■ WHAT IS EXPECTED ■
Below are records; reproduce exactly the lines from the one that has "let s1 := if" through the one that has "def Replica.rate (r", ends included, and nothing more.

■ EXERCISE MATERIALS ■
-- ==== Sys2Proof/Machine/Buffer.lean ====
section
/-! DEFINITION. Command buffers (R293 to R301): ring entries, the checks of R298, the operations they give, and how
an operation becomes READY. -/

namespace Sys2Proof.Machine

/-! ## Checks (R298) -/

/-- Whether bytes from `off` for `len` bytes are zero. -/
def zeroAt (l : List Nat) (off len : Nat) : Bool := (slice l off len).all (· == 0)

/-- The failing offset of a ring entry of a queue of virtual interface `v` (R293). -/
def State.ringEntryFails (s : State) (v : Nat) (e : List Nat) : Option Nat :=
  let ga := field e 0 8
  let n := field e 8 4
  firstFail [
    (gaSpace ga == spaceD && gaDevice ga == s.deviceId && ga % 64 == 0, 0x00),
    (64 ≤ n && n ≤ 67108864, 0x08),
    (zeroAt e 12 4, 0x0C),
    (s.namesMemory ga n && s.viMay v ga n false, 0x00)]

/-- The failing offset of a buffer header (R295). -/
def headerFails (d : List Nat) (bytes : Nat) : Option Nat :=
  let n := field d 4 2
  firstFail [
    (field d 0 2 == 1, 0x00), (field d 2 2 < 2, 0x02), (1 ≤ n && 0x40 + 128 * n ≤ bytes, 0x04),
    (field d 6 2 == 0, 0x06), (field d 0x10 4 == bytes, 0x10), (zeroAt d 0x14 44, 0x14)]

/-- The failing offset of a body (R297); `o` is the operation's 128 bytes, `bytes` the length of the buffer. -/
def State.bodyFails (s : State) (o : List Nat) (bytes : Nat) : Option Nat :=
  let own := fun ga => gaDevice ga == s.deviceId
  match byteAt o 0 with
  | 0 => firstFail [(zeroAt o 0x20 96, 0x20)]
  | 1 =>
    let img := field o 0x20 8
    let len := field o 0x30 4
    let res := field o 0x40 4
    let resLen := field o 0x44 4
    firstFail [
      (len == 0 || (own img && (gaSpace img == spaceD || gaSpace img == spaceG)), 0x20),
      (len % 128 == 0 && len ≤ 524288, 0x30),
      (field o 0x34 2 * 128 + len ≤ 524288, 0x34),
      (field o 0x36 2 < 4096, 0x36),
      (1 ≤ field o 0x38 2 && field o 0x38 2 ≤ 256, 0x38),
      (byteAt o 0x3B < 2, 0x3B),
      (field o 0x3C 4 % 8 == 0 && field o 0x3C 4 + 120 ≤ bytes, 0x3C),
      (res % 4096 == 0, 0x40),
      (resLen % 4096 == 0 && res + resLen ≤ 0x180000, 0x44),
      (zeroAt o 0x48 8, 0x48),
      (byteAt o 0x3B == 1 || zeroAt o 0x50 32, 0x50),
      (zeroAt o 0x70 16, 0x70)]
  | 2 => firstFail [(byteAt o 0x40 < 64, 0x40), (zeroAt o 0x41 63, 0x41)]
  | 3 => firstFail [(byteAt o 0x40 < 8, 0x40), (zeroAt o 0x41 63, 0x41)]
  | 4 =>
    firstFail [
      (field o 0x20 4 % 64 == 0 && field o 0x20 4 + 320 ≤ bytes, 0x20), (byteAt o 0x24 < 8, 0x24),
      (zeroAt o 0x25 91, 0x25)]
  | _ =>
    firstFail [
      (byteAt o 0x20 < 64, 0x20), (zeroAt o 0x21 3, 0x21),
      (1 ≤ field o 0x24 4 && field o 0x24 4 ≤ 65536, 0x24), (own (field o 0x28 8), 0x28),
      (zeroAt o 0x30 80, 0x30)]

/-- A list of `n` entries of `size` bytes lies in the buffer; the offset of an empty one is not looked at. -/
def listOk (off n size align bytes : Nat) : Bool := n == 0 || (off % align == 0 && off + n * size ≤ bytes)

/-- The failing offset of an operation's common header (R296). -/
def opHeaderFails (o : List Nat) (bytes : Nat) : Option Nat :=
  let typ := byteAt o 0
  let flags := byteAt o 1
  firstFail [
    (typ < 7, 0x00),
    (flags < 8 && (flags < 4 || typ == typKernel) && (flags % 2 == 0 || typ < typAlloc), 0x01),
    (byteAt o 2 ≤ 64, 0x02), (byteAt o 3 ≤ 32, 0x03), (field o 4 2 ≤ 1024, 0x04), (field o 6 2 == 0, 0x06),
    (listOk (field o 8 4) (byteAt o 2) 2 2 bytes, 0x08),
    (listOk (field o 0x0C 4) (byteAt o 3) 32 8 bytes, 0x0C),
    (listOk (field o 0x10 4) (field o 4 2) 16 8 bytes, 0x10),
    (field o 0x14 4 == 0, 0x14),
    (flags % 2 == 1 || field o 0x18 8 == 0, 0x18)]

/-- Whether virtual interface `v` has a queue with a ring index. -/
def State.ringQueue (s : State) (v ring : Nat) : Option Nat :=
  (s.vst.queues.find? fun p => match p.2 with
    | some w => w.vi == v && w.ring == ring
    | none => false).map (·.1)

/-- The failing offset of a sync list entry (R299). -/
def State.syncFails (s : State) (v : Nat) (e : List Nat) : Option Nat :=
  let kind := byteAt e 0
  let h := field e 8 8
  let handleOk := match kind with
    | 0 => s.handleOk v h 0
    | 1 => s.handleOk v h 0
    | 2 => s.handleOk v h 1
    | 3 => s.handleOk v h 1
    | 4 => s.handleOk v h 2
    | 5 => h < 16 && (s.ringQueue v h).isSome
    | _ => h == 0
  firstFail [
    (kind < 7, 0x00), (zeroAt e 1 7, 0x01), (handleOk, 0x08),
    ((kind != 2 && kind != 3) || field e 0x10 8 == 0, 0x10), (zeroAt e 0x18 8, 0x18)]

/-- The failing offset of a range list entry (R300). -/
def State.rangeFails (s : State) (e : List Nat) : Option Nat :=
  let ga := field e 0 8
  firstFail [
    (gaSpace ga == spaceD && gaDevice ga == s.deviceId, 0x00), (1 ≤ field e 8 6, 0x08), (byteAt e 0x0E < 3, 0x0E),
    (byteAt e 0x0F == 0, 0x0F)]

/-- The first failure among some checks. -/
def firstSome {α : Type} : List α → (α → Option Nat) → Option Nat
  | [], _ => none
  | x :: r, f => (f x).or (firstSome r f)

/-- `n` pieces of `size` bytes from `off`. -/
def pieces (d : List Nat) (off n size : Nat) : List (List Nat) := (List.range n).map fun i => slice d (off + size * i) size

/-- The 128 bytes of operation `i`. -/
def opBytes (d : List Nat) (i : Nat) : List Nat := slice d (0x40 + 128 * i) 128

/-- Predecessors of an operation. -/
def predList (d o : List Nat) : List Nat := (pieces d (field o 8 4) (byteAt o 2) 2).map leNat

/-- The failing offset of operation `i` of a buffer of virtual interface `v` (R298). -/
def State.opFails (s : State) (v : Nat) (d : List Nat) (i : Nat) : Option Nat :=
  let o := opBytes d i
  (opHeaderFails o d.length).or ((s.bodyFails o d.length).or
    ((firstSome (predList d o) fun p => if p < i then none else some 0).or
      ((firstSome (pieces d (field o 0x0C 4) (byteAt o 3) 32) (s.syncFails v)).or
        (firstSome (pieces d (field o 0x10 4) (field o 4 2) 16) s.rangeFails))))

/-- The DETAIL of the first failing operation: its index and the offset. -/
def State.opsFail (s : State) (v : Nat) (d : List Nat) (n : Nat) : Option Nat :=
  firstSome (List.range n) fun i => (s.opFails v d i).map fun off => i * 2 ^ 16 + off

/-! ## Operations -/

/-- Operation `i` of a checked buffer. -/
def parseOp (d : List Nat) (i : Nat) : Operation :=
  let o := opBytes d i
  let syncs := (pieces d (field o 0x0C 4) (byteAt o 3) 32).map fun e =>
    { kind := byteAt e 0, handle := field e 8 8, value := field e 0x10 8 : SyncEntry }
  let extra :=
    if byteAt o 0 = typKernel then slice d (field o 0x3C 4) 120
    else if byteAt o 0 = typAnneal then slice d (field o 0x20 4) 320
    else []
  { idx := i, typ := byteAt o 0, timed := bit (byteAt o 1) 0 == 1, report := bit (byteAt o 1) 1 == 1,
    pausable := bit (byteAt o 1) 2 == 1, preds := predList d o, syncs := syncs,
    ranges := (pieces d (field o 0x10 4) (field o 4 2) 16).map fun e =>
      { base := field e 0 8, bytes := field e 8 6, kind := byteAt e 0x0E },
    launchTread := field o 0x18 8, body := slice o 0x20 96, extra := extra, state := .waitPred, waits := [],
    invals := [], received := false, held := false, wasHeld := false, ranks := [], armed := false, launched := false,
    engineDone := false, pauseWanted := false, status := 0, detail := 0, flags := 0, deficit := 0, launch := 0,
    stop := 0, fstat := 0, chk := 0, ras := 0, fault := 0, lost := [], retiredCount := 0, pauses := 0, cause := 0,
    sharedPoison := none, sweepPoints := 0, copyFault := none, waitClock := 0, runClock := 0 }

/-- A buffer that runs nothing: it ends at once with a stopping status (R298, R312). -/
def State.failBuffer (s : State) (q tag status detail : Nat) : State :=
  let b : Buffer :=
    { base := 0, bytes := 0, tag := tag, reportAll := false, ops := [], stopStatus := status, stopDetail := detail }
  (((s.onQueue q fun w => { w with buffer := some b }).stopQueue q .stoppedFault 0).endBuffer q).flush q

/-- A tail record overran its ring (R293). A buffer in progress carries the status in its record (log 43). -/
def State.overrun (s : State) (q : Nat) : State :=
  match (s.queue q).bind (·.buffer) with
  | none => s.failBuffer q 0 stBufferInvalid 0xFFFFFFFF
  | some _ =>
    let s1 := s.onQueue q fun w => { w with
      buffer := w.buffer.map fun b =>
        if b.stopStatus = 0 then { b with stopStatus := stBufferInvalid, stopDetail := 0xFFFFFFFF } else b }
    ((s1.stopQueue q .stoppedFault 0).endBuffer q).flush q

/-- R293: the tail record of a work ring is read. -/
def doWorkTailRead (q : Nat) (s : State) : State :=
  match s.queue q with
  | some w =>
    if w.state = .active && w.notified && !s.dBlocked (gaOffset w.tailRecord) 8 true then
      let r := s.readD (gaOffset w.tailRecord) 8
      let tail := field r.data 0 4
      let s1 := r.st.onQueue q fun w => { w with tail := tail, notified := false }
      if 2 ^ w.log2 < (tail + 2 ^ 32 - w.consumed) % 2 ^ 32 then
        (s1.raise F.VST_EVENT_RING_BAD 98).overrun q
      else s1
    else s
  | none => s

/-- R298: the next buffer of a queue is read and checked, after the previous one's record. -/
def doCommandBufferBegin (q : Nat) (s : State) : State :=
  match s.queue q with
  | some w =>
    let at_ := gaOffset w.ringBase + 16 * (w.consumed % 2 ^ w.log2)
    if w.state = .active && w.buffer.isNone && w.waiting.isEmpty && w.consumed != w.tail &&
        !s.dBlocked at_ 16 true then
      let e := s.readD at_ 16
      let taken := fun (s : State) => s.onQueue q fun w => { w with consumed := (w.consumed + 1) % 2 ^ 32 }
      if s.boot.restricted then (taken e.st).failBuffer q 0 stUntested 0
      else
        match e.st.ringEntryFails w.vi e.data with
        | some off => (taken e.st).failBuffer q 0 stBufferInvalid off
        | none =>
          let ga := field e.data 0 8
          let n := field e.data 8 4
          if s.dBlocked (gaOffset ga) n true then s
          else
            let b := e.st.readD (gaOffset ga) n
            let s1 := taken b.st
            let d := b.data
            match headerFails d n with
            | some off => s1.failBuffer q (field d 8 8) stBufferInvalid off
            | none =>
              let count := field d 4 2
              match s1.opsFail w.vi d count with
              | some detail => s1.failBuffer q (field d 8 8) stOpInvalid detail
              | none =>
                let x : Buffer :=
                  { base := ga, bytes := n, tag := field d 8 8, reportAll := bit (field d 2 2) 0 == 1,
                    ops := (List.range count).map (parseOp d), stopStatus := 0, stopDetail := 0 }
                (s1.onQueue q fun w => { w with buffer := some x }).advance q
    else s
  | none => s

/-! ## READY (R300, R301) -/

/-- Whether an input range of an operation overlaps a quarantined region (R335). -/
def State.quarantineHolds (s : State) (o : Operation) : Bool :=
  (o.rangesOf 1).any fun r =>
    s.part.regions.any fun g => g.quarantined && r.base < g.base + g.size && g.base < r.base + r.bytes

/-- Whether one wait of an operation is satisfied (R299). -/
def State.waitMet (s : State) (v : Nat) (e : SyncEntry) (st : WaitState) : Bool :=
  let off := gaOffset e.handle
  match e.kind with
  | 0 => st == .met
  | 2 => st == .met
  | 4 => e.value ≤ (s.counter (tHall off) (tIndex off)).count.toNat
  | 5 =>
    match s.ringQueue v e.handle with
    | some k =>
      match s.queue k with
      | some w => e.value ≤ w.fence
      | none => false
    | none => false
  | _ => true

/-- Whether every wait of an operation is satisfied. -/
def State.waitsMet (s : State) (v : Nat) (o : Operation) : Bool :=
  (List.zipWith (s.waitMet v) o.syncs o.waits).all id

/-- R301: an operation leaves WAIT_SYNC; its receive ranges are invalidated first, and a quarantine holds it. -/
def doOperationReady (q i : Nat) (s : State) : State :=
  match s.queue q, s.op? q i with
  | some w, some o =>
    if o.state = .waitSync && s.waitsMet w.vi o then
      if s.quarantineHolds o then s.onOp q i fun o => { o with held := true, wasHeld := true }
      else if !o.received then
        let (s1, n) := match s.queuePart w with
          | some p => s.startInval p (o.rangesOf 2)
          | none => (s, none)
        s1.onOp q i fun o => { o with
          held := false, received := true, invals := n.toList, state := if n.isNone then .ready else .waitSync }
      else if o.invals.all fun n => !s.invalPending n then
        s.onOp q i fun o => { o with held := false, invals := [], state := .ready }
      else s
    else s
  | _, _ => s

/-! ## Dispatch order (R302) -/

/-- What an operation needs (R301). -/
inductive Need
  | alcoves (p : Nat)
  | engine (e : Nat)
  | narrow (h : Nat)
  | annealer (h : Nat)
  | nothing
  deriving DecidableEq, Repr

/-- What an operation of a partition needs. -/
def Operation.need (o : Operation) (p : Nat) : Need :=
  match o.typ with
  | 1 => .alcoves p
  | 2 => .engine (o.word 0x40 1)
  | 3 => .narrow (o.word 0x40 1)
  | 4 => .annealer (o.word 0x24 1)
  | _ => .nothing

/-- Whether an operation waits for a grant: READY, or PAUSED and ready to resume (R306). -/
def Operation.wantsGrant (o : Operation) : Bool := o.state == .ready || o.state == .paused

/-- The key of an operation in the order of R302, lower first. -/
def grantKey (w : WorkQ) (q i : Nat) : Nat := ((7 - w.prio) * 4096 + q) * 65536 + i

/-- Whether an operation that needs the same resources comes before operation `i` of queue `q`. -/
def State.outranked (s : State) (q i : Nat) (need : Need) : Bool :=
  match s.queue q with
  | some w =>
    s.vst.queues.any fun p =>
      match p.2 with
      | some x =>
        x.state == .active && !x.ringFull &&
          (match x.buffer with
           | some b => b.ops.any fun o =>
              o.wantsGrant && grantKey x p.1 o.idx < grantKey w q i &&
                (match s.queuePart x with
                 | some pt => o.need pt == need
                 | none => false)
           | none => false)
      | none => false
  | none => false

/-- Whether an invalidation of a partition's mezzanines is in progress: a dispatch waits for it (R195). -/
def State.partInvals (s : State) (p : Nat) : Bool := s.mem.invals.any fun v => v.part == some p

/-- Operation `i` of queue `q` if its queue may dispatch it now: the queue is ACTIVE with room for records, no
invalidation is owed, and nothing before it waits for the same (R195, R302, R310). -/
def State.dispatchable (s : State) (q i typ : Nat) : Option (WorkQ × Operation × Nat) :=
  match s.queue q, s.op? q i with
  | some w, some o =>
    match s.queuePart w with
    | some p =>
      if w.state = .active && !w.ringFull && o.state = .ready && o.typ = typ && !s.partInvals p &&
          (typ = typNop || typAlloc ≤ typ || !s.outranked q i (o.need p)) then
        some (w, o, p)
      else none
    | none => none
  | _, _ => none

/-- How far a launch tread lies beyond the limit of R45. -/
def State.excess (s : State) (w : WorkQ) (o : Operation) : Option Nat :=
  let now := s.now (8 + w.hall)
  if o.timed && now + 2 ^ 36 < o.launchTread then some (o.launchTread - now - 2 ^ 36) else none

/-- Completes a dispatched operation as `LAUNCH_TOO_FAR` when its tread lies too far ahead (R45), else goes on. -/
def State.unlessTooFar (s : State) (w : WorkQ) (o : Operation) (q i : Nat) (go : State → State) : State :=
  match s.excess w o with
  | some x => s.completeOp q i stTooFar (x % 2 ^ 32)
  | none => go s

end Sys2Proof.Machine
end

==

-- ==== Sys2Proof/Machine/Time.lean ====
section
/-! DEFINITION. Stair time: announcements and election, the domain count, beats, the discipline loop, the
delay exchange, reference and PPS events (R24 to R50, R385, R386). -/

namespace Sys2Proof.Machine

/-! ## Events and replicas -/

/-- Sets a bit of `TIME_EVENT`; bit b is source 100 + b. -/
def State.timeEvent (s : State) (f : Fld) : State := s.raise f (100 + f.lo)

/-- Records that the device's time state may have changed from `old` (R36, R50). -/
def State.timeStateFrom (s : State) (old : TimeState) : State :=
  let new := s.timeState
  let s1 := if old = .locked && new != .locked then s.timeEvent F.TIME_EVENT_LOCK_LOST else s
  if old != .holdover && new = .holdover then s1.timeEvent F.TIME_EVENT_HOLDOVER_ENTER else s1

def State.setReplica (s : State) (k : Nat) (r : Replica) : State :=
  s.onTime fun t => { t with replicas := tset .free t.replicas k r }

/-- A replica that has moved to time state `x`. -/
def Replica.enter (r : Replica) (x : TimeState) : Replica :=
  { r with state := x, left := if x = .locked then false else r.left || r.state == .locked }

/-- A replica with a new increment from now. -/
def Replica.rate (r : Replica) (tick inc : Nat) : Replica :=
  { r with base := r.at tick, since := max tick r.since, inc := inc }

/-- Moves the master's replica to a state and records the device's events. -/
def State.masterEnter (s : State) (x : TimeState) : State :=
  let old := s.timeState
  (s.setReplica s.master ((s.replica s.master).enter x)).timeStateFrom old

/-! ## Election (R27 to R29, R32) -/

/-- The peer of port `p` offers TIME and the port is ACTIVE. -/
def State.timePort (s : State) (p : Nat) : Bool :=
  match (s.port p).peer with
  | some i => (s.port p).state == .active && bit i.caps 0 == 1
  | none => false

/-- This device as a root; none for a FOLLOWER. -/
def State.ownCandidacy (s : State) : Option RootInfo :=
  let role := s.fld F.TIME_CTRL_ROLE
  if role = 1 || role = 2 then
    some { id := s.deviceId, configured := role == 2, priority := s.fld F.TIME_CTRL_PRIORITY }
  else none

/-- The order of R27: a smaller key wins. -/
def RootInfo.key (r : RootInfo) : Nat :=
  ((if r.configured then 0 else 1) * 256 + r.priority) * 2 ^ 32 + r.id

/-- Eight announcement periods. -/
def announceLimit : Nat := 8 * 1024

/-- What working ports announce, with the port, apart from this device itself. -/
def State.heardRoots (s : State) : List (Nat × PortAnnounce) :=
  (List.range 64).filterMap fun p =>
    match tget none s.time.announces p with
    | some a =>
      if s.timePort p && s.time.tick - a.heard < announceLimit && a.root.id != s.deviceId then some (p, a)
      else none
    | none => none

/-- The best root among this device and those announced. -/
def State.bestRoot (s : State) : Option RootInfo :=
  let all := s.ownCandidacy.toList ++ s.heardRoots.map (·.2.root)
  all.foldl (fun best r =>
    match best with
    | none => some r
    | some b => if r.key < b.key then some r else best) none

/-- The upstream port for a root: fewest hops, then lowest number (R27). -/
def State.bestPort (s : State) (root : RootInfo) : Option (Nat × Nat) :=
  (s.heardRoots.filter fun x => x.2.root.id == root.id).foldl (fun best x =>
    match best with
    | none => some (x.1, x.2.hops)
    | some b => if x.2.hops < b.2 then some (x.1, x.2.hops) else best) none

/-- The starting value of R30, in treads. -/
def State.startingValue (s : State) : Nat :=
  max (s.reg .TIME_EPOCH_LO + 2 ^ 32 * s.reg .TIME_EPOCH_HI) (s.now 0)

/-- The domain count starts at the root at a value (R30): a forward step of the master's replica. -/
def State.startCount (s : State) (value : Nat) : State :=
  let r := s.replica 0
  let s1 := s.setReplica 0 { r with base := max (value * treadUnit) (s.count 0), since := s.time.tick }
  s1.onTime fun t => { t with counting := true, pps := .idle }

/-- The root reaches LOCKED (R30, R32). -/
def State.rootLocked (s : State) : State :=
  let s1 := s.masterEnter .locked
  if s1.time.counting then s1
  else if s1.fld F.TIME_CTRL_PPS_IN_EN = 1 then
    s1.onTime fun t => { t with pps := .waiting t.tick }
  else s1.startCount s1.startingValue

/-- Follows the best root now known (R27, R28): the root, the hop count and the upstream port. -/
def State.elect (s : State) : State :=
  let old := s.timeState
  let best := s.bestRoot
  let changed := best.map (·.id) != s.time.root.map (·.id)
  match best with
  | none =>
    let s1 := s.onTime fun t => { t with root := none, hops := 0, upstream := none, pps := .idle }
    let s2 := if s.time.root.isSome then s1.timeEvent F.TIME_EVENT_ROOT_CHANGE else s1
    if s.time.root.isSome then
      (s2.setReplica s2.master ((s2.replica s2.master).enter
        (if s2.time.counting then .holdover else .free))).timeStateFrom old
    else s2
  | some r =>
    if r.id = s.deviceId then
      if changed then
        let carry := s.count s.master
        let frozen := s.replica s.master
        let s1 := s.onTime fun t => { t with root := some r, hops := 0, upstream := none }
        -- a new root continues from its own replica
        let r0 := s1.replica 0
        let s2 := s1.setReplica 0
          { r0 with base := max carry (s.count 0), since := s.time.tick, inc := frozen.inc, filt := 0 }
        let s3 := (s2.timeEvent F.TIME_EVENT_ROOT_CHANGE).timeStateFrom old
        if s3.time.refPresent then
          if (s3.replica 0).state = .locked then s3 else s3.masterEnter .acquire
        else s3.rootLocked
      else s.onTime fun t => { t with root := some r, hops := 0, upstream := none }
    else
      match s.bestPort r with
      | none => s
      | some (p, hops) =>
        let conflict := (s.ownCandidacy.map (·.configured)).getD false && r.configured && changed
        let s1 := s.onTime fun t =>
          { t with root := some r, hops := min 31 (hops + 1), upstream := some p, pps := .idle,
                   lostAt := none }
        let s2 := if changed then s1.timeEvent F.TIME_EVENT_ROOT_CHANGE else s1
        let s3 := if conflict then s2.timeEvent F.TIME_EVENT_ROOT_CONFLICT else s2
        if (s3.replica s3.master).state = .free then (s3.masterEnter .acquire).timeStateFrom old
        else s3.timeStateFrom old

■ RESULT ■
  let s1 := if old = .locked && new != .locked then s.timeEvent F.TIME_EVENT_LOCK_LOST else s
  if old != .holdover && new = .holdover then s1.timeEvent F.TIME_EVENT_HOLDOVER_ENTER else s1

def State.setReplica (s : State) (k : Nat) (r : Replica) : State :=
  s.onTime fun t => { t with replicas := tset .free t.replicas k r }

/-- A replica that has moved to time state `x`. -/
def Replica.enter (r : Replica) (x : TimeState) : Replica :=
  { r with state := x, left := if x = .locked then false else r.left || r.state == .locked }

/-- A replica with a new increment from now. -/
def Replica.rate (r : Replica) (tick inc : Nat) : Replica :=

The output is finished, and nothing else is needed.